▶ **WHAT TO WORK ON**
What appears from the first line of the records below through the line containing "r s).errInfo = s.errInfo := rfl" must be reproduced verbatim.
Segment Open
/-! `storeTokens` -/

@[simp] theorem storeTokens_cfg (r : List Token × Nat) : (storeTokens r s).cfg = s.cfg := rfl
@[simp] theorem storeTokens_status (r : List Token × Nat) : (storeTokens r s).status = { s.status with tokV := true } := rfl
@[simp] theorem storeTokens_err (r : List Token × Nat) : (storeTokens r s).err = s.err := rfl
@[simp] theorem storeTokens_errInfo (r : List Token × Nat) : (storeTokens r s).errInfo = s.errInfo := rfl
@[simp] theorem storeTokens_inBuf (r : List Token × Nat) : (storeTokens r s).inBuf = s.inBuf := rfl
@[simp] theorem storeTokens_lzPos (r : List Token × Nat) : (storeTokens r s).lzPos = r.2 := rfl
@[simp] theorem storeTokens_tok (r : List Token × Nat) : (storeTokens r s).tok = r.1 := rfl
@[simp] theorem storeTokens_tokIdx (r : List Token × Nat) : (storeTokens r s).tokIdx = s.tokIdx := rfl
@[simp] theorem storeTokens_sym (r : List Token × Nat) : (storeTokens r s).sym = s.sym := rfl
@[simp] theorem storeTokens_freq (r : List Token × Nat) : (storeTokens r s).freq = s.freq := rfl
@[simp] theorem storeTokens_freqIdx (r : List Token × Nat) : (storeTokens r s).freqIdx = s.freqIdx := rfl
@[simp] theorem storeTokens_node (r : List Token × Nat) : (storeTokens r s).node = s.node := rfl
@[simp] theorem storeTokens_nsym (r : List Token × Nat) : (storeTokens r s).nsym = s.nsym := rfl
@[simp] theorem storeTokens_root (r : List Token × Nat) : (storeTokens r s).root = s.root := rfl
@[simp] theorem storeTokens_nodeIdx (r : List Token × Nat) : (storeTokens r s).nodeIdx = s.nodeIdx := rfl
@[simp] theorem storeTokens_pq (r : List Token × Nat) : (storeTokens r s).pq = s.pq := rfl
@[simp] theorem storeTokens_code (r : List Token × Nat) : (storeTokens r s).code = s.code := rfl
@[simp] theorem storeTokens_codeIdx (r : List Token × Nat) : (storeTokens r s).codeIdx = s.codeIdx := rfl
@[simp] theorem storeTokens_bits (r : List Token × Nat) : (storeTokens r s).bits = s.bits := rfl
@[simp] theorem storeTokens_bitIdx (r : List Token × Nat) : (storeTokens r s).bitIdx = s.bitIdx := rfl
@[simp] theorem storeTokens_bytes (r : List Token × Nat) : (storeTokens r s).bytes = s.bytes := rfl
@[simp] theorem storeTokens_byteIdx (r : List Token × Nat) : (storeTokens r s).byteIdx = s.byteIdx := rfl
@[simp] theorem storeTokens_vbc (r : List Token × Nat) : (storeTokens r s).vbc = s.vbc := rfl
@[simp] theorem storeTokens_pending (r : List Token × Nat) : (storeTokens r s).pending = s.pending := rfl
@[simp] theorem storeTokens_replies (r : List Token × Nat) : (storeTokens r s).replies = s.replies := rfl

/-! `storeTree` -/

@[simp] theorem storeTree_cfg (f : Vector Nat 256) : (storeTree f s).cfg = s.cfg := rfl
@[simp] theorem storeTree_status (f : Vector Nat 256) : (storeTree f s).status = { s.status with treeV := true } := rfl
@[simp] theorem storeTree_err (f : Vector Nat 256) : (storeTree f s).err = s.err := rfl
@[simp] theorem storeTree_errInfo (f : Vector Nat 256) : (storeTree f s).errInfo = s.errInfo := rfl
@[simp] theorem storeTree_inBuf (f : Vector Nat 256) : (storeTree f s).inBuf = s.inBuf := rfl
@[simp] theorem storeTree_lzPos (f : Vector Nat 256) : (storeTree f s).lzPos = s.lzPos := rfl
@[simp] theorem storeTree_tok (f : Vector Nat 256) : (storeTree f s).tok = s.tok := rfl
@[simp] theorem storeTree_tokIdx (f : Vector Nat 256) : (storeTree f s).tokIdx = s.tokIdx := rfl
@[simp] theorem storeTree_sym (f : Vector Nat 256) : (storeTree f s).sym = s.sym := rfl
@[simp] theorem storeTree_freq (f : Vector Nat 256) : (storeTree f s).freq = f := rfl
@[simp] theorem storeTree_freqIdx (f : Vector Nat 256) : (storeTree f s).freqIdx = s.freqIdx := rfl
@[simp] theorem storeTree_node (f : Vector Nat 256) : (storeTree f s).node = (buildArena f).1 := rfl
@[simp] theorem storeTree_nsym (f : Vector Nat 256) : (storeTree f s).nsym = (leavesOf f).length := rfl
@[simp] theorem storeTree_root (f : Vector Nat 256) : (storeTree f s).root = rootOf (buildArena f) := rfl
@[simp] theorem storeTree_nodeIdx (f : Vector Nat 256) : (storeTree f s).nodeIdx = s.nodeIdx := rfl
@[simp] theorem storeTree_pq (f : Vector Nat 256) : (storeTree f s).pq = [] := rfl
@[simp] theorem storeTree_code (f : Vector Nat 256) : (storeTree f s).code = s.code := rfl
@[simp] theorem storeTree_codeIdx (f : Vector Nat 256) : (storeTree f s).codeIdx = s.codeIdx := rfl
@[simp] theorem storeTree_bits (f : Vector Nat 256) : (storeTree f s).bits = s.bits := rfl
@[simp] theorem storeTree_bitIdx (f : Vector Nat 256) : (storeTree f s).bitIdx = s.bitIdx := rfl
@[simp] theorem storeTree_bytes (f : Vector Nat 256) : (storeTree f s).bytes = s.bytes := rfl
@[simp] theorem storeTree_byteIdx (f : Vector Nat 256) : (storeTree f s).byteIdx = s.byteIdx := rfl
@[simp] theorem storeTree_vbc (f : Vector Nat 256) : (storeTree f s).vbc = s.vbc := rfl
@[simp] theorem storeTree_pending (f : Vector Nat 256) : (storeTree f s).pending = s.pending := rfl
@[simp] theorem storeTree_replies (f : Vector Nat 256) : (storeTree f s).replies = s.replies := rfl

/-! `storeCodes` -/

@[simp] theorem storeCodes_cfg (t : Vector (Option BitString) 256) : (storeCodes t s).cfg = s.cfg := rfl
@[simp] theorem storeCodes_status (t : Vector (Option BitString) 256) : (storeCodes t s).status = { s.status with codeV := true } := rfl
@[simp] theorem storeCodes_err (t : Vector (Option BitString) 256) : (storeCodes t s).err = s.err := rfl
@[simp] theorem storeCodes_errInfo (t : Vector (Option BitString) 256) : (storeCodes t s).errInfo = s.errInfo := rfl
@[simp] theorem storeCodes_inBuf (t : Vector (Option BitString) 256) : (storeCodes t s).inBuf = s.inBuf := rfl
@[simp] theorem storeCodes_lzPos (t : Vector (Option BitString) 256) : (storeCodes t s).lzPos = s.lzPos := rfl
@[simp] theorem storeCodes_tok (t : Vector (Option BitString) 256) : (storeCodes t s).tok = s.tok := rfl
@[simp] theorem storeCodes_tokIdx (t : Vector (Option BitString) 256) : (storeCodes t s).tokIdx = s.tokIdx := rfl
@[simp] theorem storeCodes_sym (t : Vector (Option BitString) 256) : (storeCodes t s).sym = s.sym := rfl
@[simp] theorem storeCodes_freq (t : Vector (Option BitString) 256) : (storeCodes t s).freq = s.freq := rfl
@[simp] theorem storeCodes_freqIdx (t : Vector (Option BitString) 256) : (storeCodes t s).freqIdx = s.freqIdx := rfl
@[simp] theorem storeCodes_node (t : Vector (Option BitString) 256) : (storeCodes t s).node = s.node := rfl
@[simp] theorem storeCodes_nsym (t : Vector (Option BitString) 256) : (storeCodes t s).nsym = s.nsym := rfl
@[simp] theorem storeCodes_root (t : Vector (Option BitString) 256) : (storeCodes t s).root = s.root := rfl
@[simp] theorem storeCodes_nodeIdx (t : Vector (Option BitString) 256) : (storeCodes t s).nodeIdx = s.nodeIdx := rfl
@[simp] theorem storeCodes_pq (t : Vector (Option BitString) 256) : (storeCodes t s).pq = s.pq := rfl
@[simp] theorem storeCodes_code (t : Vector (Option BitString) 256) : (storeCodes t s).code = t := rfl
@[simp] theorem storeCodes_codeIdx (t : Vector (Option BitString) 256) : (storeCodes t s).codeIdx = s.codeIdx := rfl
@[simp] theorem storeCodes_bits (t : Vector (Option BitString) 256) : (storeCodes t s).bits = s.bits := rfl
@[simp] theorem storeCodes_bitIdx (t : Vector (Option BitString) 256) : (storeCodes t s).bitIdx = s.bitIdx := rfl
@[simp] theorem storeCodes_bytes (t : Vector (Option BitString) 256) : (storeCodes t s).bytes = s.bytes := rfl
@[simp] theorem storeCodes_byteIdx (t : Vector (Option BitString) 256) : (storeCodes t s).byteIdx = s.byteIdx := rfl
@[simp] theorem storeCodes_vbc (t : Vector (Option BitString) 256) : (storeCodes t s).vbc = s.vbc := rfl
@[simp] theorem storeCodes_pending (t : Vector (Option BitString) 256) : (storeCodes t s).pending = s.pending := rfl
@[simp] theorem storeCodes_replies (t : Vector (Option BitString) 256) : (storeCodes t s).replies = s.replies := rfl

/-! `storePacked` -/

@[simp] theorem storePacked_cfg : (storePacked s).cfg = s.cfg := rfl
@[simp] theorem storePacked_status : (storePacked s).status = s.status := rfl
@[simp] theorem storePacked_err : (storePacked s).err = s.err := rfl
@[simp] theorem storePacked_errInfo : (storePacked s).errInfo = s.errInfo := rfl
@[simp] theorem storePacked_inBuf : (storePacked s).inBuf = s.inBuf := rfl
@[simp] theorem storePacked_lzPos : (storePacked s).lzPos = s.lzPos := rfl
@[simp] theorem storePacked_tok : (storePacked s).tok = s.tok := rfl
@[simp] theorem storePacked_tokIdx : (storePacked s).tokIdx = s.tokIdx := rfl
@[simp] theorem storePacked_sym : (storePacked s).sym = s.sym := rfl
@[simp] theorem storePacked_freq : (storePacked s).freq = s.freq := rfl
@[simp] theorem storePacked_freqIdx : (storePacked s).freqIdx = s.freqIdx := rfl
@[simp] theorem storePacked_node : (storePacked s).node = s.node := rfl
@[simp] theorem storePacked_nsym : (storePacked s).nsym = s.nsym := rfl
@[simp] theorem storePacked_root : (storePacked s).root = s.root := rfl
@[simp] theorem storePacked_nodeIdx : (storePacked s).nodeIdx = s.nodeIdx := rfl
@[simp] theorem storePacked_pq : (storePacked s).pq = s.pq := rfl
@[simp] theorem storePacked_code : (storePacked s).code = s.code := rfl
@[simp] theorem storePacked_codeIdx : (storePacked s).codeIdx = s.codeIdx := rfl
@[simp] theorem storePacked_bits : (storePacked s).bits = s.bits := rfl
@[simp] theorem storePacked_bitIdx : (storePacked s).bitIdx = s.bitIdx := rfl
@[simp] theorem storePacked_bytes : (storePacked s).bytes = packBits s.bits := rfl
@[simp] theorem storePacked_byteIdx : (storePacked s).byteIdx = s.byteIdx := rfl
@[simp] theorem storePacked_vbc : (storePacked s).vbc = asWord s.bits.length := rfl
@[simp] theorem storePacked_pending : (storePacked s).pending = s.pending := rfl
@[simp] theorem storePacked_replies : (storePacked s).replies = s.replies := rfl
Segment Closed
▶ **RESULT FOR THIS EXERCISE**
/-! `storeTokens` -/

@[simp] theorem storeTokens_cfg (r : List Token × Nat) : (storeTokens r s).cfg = s.cfg := rfl
@[simp] theorem storeTokens_status (r : List Token × Nat) : (storeTokens r s).status = { s.status with tokV := true } := rfl
@[simp] theorem storeTokens_err (r : List Token × Nat) : (storeTokens r s).err = s.err := rfl
@[simp] theorem storeTokens_errInfo (r : List Token × Nat) : (storeTokens r s).errInfo = s.errInfo := rfl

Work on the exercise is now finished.